Indigo twisted right as an operative in tactical gear sprinted forward, weapon raised. 

“I don’t know how you got in here, but—” 

Indigo didn’t give him time to finish. She leaped to the left as he fired his rifle, the three round burst missing her cleanly. Scattering up and along the left hand wall, she pushed off into an armless cartwheel over the shooter’s head, landing on the other side of him in a low crouch.
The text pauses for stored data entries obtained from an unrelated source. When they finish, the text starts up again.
-- ==== Sys2Proof/Machine/State.lean ====
section
/-! DEFINITION. The architectural state of spec/10_state.md R20 and nothing else, the fault causes of
spec/60_exceptions.md R191, and the reset state of R40. -/

namespace Sys2Proof.Machine

open Sys2Proof

/-- The operation kind the ALU is invoked with (spec/42_alu.md R140). The handlers use the first three only; `other` is any
kind outside them, which R141 makes a fault. DESIGN CHOICE: the spec gives such a kind no representation (N28), so it is a
number (notes/assumptions/4.md). -/
inductive AluKind where
  | add
  | mul
  | cmp
  | other (tag : Nat)
  deriving DecidableEq, Repr

/-- The four fault causes, each with its datum (R191). A fault is an architectural event: `State.raise` records it in
`status` and the cycle answers a NEXT state (R199), so no step answers `Host.Outcome.fault` (safe: nothing stops where the
hardware goes on; notes/assumptions/2.md). -/
inductive Fault where
  /-- Raised by dispatch of a byte that is none of the eleven opcodes, with the byte (R192). Safe: the spec's own fault. -/
  | unrecognizedOpcode (ir : Byte)
  /-- Raised by the ALU on a kind outside ADD, MUL and CMP (R193); no instruction invokes it so. Safe: the spec's own
  fault, unreachable from every program. -/
  | unsupportedAluOperation (kind : AluKind)
  /-- Raised by the fetch, the stack instructions, the accessors and the advance, with the out-of-range integer, 256 or -1
  in a run (R194). Safe: the spec's own fault. -/
  | outOfBoundsAddress (n : Int)
  /-- Raised by every handler with a register operand above 7, with the operand byte (R195). Safe: the spec's own fault. -/
  | invalidRegisterIndex (v : Byte)
  deriving DecidableEq, Repr

/-- What the model gives no meaning to. No instruction's meaning answers one of these. -/
inductive Refusal where
  /-- Raised by `exec` for an instruction without a meaning; no arm answers it in this model. Safe. -/
  | notModelled (mnemonic : String)
  /-- Raised by the loader event, not by an instruction: more than 256 bytes, "not a launch of this hardware" (R233, U17).
  Safe. -/
  | programTooLong (length : Nat)
  /-- Raised by the loader event, not by an instruction: a load while `status` is not `Idle` (R233). Safe. -/
  | loadOutsideIdle
  deriving DecidableEq, Repr

/-- The run status (R33). -/
inductive Status where
  | idle
  | running
  | halted
  | faulted (cause : Fault)
  deriving DecidableEq, Repr

/-- The memory array as (address, byte) pairs in the canonical form of `Memory.wf`: what is not listed is 0. -/
abbrev Memory := List Host.Cell

/-- The whole architectural state (R20). -/
structure State where
  /-- 256 cells of 8 bits, program and stack (R21). -/
  mem : Memory
  /-- The register file `x[0]` to `x[7]`; `x[7]` is the stack pointer (R22, R24). -/
  x : Vector Byte 8
  /-- The address of the next instruction to fetch (R26). -/
  pc : Byte
  /-- The comparison flags, Greater bit 0, Less bit 1, Equal bit 2 (R29). -/
  fl : Byte
  /-- The run status (R33). -/
  status : Status
  /-- Everything PRN has emitted, oldest first (R36). -/
  out : List Byte
  deriving DecidableEq, Repr

/-- The three bytes one fetch latches (R35). They live within one cycle and are no state. -/
structure Latches where
  ir : Byte
  opa : Byte
  opb : Byte
  deriving DecidableEq, Repr

/-- The state right after reset (R40): every cell 0, `x[0]` to `x[6]` 0, `x[7]` 0xF3, `pc` 0, `fl` 0, `Idle`, no output. -/
def State.reset : State where
  mem := []
  x := #v[0, 0, 0, 0, 0, 0, 0, Config.spReset]
  pc := Config.pcReset
  fl := 0
  status := .idle
  out := []

end Sys2Proof.Machine
end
She drove a fist into his side, lifting him from his feet and slamming him against the wall. Sheet rock splintered under the impact and he dropped to the floor amidst a drift of broken plaster.

She crouched over him, her tongue touching her lips as she focused her attention on the exposed nape of his neck.

“No time for that,” Sammy barked, barging from the room they’d been held in. He moved toward the fallen guard and slipped a pistol free from his holster, then slung the M4 carbine over his shoulder. A moment later, Sammy had liberated the fallen operative of his tactical vest, sliding it down over his own torso, fastening a series of straps around each ribcage.

“Miranda, we need to move!”

The woman poked her head out from the door, looking warily at Indigo.

“C’mon, let’s go.”

She shook her head, not taking another step forward.

“You spent weeks letting vampires feed on you— what are you afraid of?”

“She— she’s— different.”

“Not that different.”

“I— I am me.” Indigo struggled to form the words, but managed. “Still me.”

Miranda remained frozen as boot falls echoed throughout another adjoining hallway.

“Either you come with us now, or we’re leaving without you, and we’d rather not leave without you.”

“Your friends,” Indigo said. “Are my friends.” She gestured clumsily toward herself, then back at Miranda. “We are— all friends.”

Miranda still looked dubious, but she stepped warily out into the hallway. Voices cried out from a nearby corridor as Sammy swept forward and gestured wildly.

“Come on. We need to go! We need to go now!”

Finally, Miranda seemed to understand the urgency of the situation and the three of them hurried down the hallway and toward the nearest exit.